Conversation Detection and Speaker Segmentation in Privacy-Sensitive Situated Speech Data
Danny Wyatt, University of Washington
Tanzeem Choudhury, Intel Research
Jeff Bilmes, University of Washington
We present a privacy sensitive approach for automatically finding multi-person conversations in spontaneous, situated speech data and segmenting those conversations into speaker turns. By recording and using features that are rich enough to capture conversational styles and dynamics but not sufficient for reconstructing intelligible speech, we are able to ensure certain level of privacy to the users. We present empirical validation of our approach on truly situated spontaneous speech. Experimental results show that the conversation finding method presented in this paper outperforms earlier approaches and the speaker segmentation accuracy is a significant improvement to the only other known privacy-sensitive method for speaker segmentation.
Audio-based approaches to head orientation estimation in a smart-room
Alberto Abad, TALP Research Center, Universitat Politècnica de Catalunya (UPC)
Carlos Segura, TALP Research Center, Universitat Politècnica de Catalunya (UPC)
Climent Nadeu, TALP Research Center, Universitat Politècnica de Catalunya (UPC)
Javier Hernando, TALP Research Center, Universitat Politècnica de Catalunya (UPC)
The head orientation of human speakers in a smart-room affects the quality of the signals recorded by far-field microphones, and consequently influences the performance of the technologies deployed based on those signals. Additionally, knowing the orientation in these environments can be useful for the development of several multimodal advanced services, for instance, in microphone network management. Consequently, head orientation estimation has recently become a growing interesting research topic. In this paper, we propose two different approaches to head orientation estimation on the basis of multi-microphone recordings: first, an approach based on the generalization of the well-known SRP-PHAT speaker localization algorithm, and second a new approach based on measurements of the ratio between the high and the low band speech energies. Promising results are obtained in both cases, with a generalized better performance of the algorithms based on speaker localization methods.

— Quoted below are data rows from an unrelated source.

-- ==== Sys2Proof/Certificates/Slice0/Obligations.lean ====
section
/-! DEFINITION. The statements for the provers. Each docstring names the rules it rests on; a clause about something the manual
leaves open says so and names the log entry. -/

open Sys2Proof Sys2Proof.Machine Sys2Proof.Safety

/-! ## The step, reset and the load -/

/-- A step takes the command at the front of the queue and runs it on the rest. -/
def Obligations.StepRunsTheFrontCommand : Prop :=
  ∀ (c : Instr) (rest : List Instr) (s : State),
    step { s with pending := c :: rest } = exec c { s with pending := rest }

/-- On an empty queue (the model's choice, log entries 1, 4 and 14): nothing while RESET is low; the first event that is due is queued
alone; with none due a standing offer on an idle line is started at once; with neither, one µs passes. It is counted at the clock and at
every running timer and count: the driver, the quiet timer, the low-time measure and the cell's age; the join, announce, holdoff, scan,
acquisition, pull-in and stroke timers; the silences; the time base of a scan phase; the period counter; the windows outside PARKED. The
µs that completes a ms queues the start of the PWM period. All else stays.

The events due are exactly: the expiries of the timers that have run out; DRIVE_RELEASE at the end of the low time; a cell's sample point
at 10 µs and the transmitter's next cell at 20; GAP_TIMEOUT at 100 µs from the cell's edge (log entry 11); LINE_STUCK beyond 320 µs low;
QUIET at 160 µs with the line high; ENTRY_STALE at three periods, ENTRY_REMOVAL at eight; REFERENCE_FAULT at 1,048,575 ticks; NO_FLOW at
500,000 µs. -/
def Obligations.IdleStepCountsOneMicrosecond : Prop :=
  ∀ s : State, s.pending = [] →
    let down (t : Option Nat) : Option Nat := t.map (· - 1)
    let up (t : Option Nat) : Option Nat := t.map (· + 1)
    (s.clk.held = true → step s = .next s) ∧
    (s.clk.held = false →
      (∀ e es, dueEvents s = e :: es → step s = .next { s with pending := [e] }) ∧
      (dueEvents s = [] → s.rli.rx = .idle → (standingOffer s).isSome = true →
        step s = .next { s with pending := [.attemptStart] }) ∧
      (dueEvents s = [] → ¬(s.rli.rx = .idle ∧ (standingOffer s).isSome = true) → s.clk.us < 1000 →
        ∃ t, step s = .next t ∧
          t.clk = (if s.clk.us = 999 then { s.clk with us := 0, ms := s.clk.ms + 1 } else { s.clk with us := s.clk.us + 1 }) ∧
          t.pending = (if s.clk.us = 999 then [.periodStart] else []) ∧
          t.sup = { s.sup with joinTimer := down s.sup.joinTimer } ∧
          t.rli =
            { s.rli with
              driver := down s.rli.driver, lowTime := up s.rli.lowTime
              cell := s.rli.cell.map fun c => { c with age := c.age + 1 }
              quiet := match s.rli.quiet with
                | .stopped => .stopped
                | .awaitRise => .awaitRise
                | .running e => if e < 159 then .running (e + 1) else if s.rli.lineLow then .awaitRise else .running 160 } ∧
          t.lnk = { s.lnk with announce := down s.lnk.announce, holdoff := down s.lnk.holdoff } ∧
          t.ros = { s.ros with entries := s.ros.entries.map fun e => { e with silence := e.silence + 1 } } ∧
          t.dsu =
            { s.dsu with
              scanTimer := down s.dsu.scanTimer
              timeBase := match s.dsu.scan with
                | .idle => s.dsu.timeBase
                | .reference => up s.dsu.timeBase
                | .sensor _ => down s.dsu.timeBase } ∧
          t.msu = { s.msu with acqTimer := down s.msu.acqTimer, period := up s.msu.period } ∧
          (∀ u : Fin 8, t.wch.units[u] =
            { s.wch.units[u] with
              window := if s.sup.mode = .parked then s.wch.units[u].window else down s.wch.units[u].window }) ∧
          t.vlv = { s.vlv with pullIn := down s.vlv.pullIn, stroke := down s.vlv.stroke } ∧
          t.shr = s.shr ∧ t.cap = s.cap ∧ t.svc = s.svc)) ∧
    (∀ e : Instr, e ∈ dueEvents s ↔
      (s.sup.joinTimer = some 0 ∧ e = .joinTimerExpiry) ∨ (s.lnk.announce = some 0 ∧ e = .announceTimerExpiry) ∨
      (s.lnk.holdoff = some 0 ∧ e = .holdoffExpiry) ∨ (s.dsu.scanTimer = some 0 ∧ e = .scanTimerExpiry) ∨
      (s.msu.acqTimer = some 0 ∧ e = .acquisitionTimerExpiry) ∨
      (∃ u : Fin 8, s.sup.mode ≠ .parked ∧ s.wch.units[u].status = .armed ∧ s.wch.units[u].window = some 0 ∧
        e = .windowExpiry u) ∨
      (s.vlv.valve = .opening ∧ s.vlv.pullIn = some 0 ∧ e = .pullInExpiry) ∨
      (s.vlv.valve = .closing ∧ s.vlv.stroke = some 0 ∧ e = .strokeTimerExpiry) ∨
      (s.rli.driver = some 0 ∧ e = .driveRelease) ∨
      (∃ k, s.rli.rx = .inFrame ∧ s.rli.cell = some k ∧
        ((k.sampled = false ∧ 10 ≤ k.age ∧ e = .cellSamplePoint) ∨
          (k.sampled = true ∧ s.rli.tx ≠ none ∧ 20 ≤ k.age ∧ e = .transmitCellEdge) ∨
          (k.sampled = true ∧ s.rli.tx = none ∧ 100 ≤ k.age ∧ e = .gapTimeout))) ∨
      (∃ n, s.rli.lowTime = some n ∧ 320 < n ∧ s.rli.tx = none ∧
        (s.rli.rx = .seekQuiet ∨ s.rli.rx = .idle ∨ s.rli.rx = .inFrame) ∧ e = .lineStuck) ∨
      ((s.rli.rx = .seekQuiet ∨ s.rli.rx = .stuck) ∧ s.rli.quiet = .running 160 ∧ s.rli.lineLow = false ∧ e = .quiet) ∨
      (∃ x ∈ s.ros.entries,
        (x.liveness = .live ∧ 1000 * (3 * x.period) ≤ x.silence ∧ e = .entryStale x.address) ∨
          (1000 * (8 * x.period) ≤ x.silence ∧ e = .entryRemoval x.address)) ∨
      (∃ n, s.dsu.scan = .reference ∧ s.dsu.timeBase = some n ∧ 1048575 ≤ n ∧ e = .referenceFault) ∨
      (∃ n, s.msu.edge = .timing ∧ s.msu.period = some n ∧ 500000 ≤ n ∧ e = .noFlow))

/-- RESET leaves every block as its table of reset values says (R6, R20, R26, R56, R73, R90, R105, R127, R142, R157, R167, R173). The
level of the row line and the waiting commands are outside the part and stay (the model's choice, log entry 5), and CSN is high (log entry
37).

RESET_RELEASE samples the straps, starts the load with CSN low, and starts the time since start from 0; every other piece of state stays (R1,
R2, section 5.4). With RESET already high there is no release, and nothing changes (the model's choice, log entry 2). -/
def Obligations.ResetLeavesTheTableValuesAndReleaseSamplesTheStraps : Prop :=
  (∀ s : State, ∃ t, exec .reset s = .next t ∧
     (t.sup.mode = .starting ∧ t.sup.dryCheck = .none ∧ t.sup.joinTimer = none ∧ t.sup.joinExpired = false ∧
       t.sup.joinFaults = 0 ∧ t.sup.joinDegrade = false ∧ t.sup.ownAddr = none ∧ t.sup.ownSeg = none ∧
       t.sup.cfg = defaultConfig ∧ t.sup.configDefaulted = false ∧ t.sup.configAdjusted = false ∧
       stationFlags t = noFlags ∧ csnHigh t = true) ∧
     (t.lnk.link = .off ∧ t.lnk.queue = [] ∧ t.lnk.statusPending = false ∧ t.lnk.renewed = false ∧ t.lnk.attempts = 0 ∧
       t.lnk.announce = none ∧ t.lnk.holdoff = none ∧ t.lnk.lastError = .none) ∧
     (t.rli.driver = none ∧ t.rli.rx = .off ∧ t.rli.quiet = .stopped ∧ t.rli.tx = none ∧ t.rli.lineLow = s.rli.lineLow) ∧
     (t.ros.entries = [] ∧ t.ros.overflow = false) ∧
     (t.dsu.scan = .idle ∧ t.dsu.rescan = false ∧ t.dsu.scanNumber = 0 ∧ t.dsu.tref = none ∧ t.dsu.refFaults = 0 ∧
       (∀ z : Fin 4, t.dsu.latest[z] = none) ∧ t.dsu.scanTimer = none ∧ t.dsu.counter = none ∧ t.dsu.timeBase = none) ∧
     (t.msu.acqTimer = none ∧ t.msu.adc = .idle ∧
       (∀ k : Fin 4, t.msu.chans[k] = { value := none, valid := false, fault := false }) ∧ t.msu.deltaP = none ∧
       t.msu.period = none ∧ t.msu.edge = .awaitFirst ∧ t.msu.window = [] ∧ t.msu.flow = 0 ∧ t.msu.known = false) ∧
     (∀ u : Fin 8,
       t.wch.units[u] =
         { status := if u = 4 ∨ u = 6 then .disarmed else .armed, count := 0, clear := 0, window := none, last := none }) ∧
     (t.shr = { demand := 600, grant := 0, baseDuty := 0, trim := 0, duty := 0 }) ∧
     (t.vlv.valve = .closed ∧ t.vlv.applied = 0 ∧ t.vlv.pendingDuty = 0 ∧ t.vlv.pullIn = none ∧ t.vlv.stroke = none ∧
       t.vlv.reopen = false ∧ t.vlv.strokeFault = false ∧ t.vlv.returnDrive = .off ∧ ∀ us, supplyOn t.vlv us = false) ∧
     (t.cap = { frozen := false, ring := [], reason := .none, unit := none, time := none, count := 0 }) ∧
     t.svc.pendingAnswer = none ∧ t.svc.attn = false ∧ t.pending = s.pending) ∧
  (∀ (s : State) (addr : Address) (seg : Segment),
     (s.clk.held = true →
       exec (.resetRelease addr seg) s =
         .next { s with
           sup := { s.sup with ownAddr := some addr, ownSeg := some seg, loading := true }
           clk := { held := false, ms := 0, us := 0 } } ∧
       ∀ t, exec (.resetRelease addr seg) s = .next t → csnHigh t = false) ∧
     (s.clk.held = false → exec (.resetRelease addr seg) s = .next s))

/-- LOAD_END puts the checked and repaired set in force, ends STARTING and enters JOINING: the dry check PENDING, the join timer at
twice P_ann, a scan in its reference phase, the acquisition timer at 100 ms, the link in WAIT_QUIET with the receiver in
SEEK_QUIET, the demand set again, every watch unit fresh, and the first record of the capture. CSN was low and is high; the transfer has
been 225 bytes in 1800 SCK cycles, the read instruction 0x03 and the address 0x0000 sent and the image taken (R2, R6, R7, R8, R20, R91, R105, R127). -/
def Obligations.LoadEndEntersJoining : Prop :=
  ∀ (s : State) (image : List Byte), StartingSafe s → s.sup.loading = true → image.length = 222 →
    let l := loadImage image
    ∃ t, exec (.loadEnd image) s = .next t ∧
      t.sup =
        { s.sup with
          mode := .joining, dryCheck := .pending, joinTimer := some (1000 * (2 * l.cfg.pAnn)), joinExpired := false,
          joinFaults := 0, cfg := l.cfg, configDefaulted := l.defaulted, configAdjusted := l.adjusted, loading := false } ∧
      t.rli =
        { s.rli with rx := .seekQuiet, quiet := .running 0, lowTime := if s.rli.lineLow then some 0 else none } ∧
      t.lnk = { s.lnk with link := .waitQuiet } ∧ t.ros = s.ros ∧
      t.dsu =
        { s.dsu with
          scan := .reference, scanNumber := 1, counter := some 0, timeBase := some 0, trefBefore := s.dsu.tref,
          refFaultsBefore := s.dsu.refFaults } ∧
      t.msu = { s.msu with acqTimer := some 100000 } ∧
      (∀ u : Fin 8,
        t.wch.units[u] =
          { status := if l.cfg.units[u].arming = .always then .armed else .disarmed, count := 0, clear := 0,
            window := none, last := none }) ∧
      t.shr = { s.shr with demand := (clampInt l.cfg.dbase l.cfg.dmin l.cfg.dmax).toNat } ∧ t.vlv = s.vlv ∧
      t.cap =
        { s.cap with ring := if s.cap.frozen then [] else [{ time := s.clk.ms, body := .event (.mode .joining) }] } ∧
      t.svc = s.svc ∧ t.clk = s.clk ∧ t.pending = s.pending ∧ csnHigh s = false ∧ csnHigh t = true ∧
      (let transfer := loadTransfer image
       transfer.length = 225 ∧ sckCycles transfer = 1800 ∧ imageTaken transfer = image ∧
         (transfer.take 3).map (·.1) = [some 0x03, some 0x00, some 0x00])

/-- The image check (R3): any of the three checks failing gives the default of every field with CONFIG_DEFAULTED set and
CONFIG_ADJUSTED clear; with all three passing CONFIG_DEFAULTED is clear and the set is the tested and repaired one; an absent memory
gives the default set. -/
def Obligations.ImageCheckDefaultsTheWholeSet : Prop :=
  (∀ image : List Byte,
    (imageByte image 0 ≠ 0x6B ∨ imageByte image 1 ≠ 222 ∨
        256 * imageByte image 220 + imageByte image 221 ≠
          ((List.range 220).map (imageByte image)).sum % 65536) →
      loadImage image = { cfg := defaultConfig, defaulted := true, adjusted := false }) ∧
  (∀ image : List Byte,
    imageByte image 0 = 0x6B → imageByte image 1 = 222 →
    256 * imageByte image 220 + imageByte image 221 = ((List.range 220).map (imageByte image)).sum % 65536 →
      (loadImage image).defaulted = false ∧ (loadImage image).cfg = repair (testFields image).val) ∧
  loadImage (List.replicate 222 0xFF) = { cfg := defaultConfig, defaulted := true, adjusted := false }

/-- The fields of an image that passes the three checks (R4, R5). First each field is tested on its own (ImageFields of Safety.lean): in
range it is taken as it stands, out of range it takes its default. Then the relations are repaired: Dmax below Dmin takes the value of
Dmin; a table out of order defaults both tables; a channel with high at or below low takes both defaults; a start zone above the end zone
gives 0 and 3; an ISOLATE unit is LATCHED; a unit armed by itself, or a PEER_DRIP unit armed by the peer drip, is armed ALWAYS; every other
field stays. CONFIG_ADJUSTED is set exactly when a field was out of range or a relation broken.

So whatever the 222 bytes hold, the set in force after the load is in range in every field and keeps every relation of R5,
CONFIG_DEFAULTED and CONFIG_ADJUSTED are not both set, and the set in force stays in range at every step. -/
def Obligations.LoadedSetIsInRange : Prop :=
  (∀ image : List Byte, (loadImage image).defaulted = false →
    let c := (loadImage image).cfg
    ∃ t : ConfigSet, ImageFields image t ∧
      let tablesOk := (∀ k : Fin 8, t.flowPoints[k.val] < t.flowPoints[k.val + 1]) ∧
        ∀ k : Fin 8, t.dutyPoints[k.val] ≤ t.dutyPoints[k.val + 1]
      c =
        { t with
          dmax := if t.dmax < t.dmin then t.dmin else t.dmax
          flowPoints := c.flowPoints, dutyPoints := c.dutyPoints, analog := c.analog, units := c.units
          startZone := if t.endZone.val < t.startZone.val then 0 else t.startZone
          endZone := if t.endZone.val < t.startZone.val then 3 else t.endZone } ∧
      (tablesOk → c.flowPoints = t.flowPoints ∧ c.dutyPoints = t.dutyPoints) ∧
      (¬tablesOk →
        c.flowPoints = #v[0, 250, 500, 750, 1000, 1250, 1500, 1750, 2000] ∧
          c.dutyPoints = #v[120, 260, 380, 480, 570, 650, 730, 810, 900]) ∧
      (∀ k : Fin 4, c.analog[k] = if t.analog[k].high ≤ t.analog[k].low then { low := 0, high := 1000 } else t.analog[k]) ∧
      (∀ u : Fin 8, c.units[u] =
        { t.units[u] with
          latch := if t.units[u].action = .isolate then .latched else t.units[u].latch
          arming :=
            if t.units[u].arming = .afterUnit u ∨ (t.units[u].source = .peerDrip ∧ t.units[u].arming = .afterPeerDrip) then
              .always
            else t.units[u].arming }) ∧
      ((loadImage image).adjusted = true ↔
        ImageOutOfRange image ∨ t.dmax < t.dmin ∨ ¬tablesOk ∨ (∃ k : Fin 4, t.analog[k].high ≤ t.analog[k].low) ∨
          t.endZone.val < t.startZone.val ∨
          ∃ u : Fin 8,
            (t.units[u].action = .isolate ∧ t.units[u].latch = .selfClear) ∨ t.units[u].arming = .afterUnit u ∨
              (t.units[u].source = .peerDrip ∧ t.units[u].arming = .afterPeerDrip))) ∧
  (∀ image : List Byte,
    ConfigInRange (loadImage image).cfg ∧ ((loadImage image).defaulted && (loadImage image).adjusted) = false) ∧
  (∀ s t : State, ConfigSafe s → step s = .next t → ConfigSafe t)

Multi-Resolution Soft Features for Channel-Robust Distributed Speech Recognition
Valentin Ion, University of Paderborn, Dept. of Communications Engineering
Reinhold Haeb-Umbach, University of Paderborn, Dept. of Communications Engineering
In this paper we introduce soft features of variable resolution for robust distributed speech recognition over channels exhibiting packet losses. The underlying rationale is that lost feature vectors can never be reconstructed perfectly and therefore reconstruction is carried out at a lower resolution than the resolution of the originally sent features. By doing so, enormous reductions in computational effort can be achieved at a graceful or even no degradation in word accuracy. In experiments conducted on the Aurora II database we obtained for example a reduction of a factor of 30 in computation time for the reconstruction of the soft features without an effect on the word error rate. The proposed method is fully compatible with the ETSI DSR standard, as there are no changes involved in the front-end processing and the transmission format.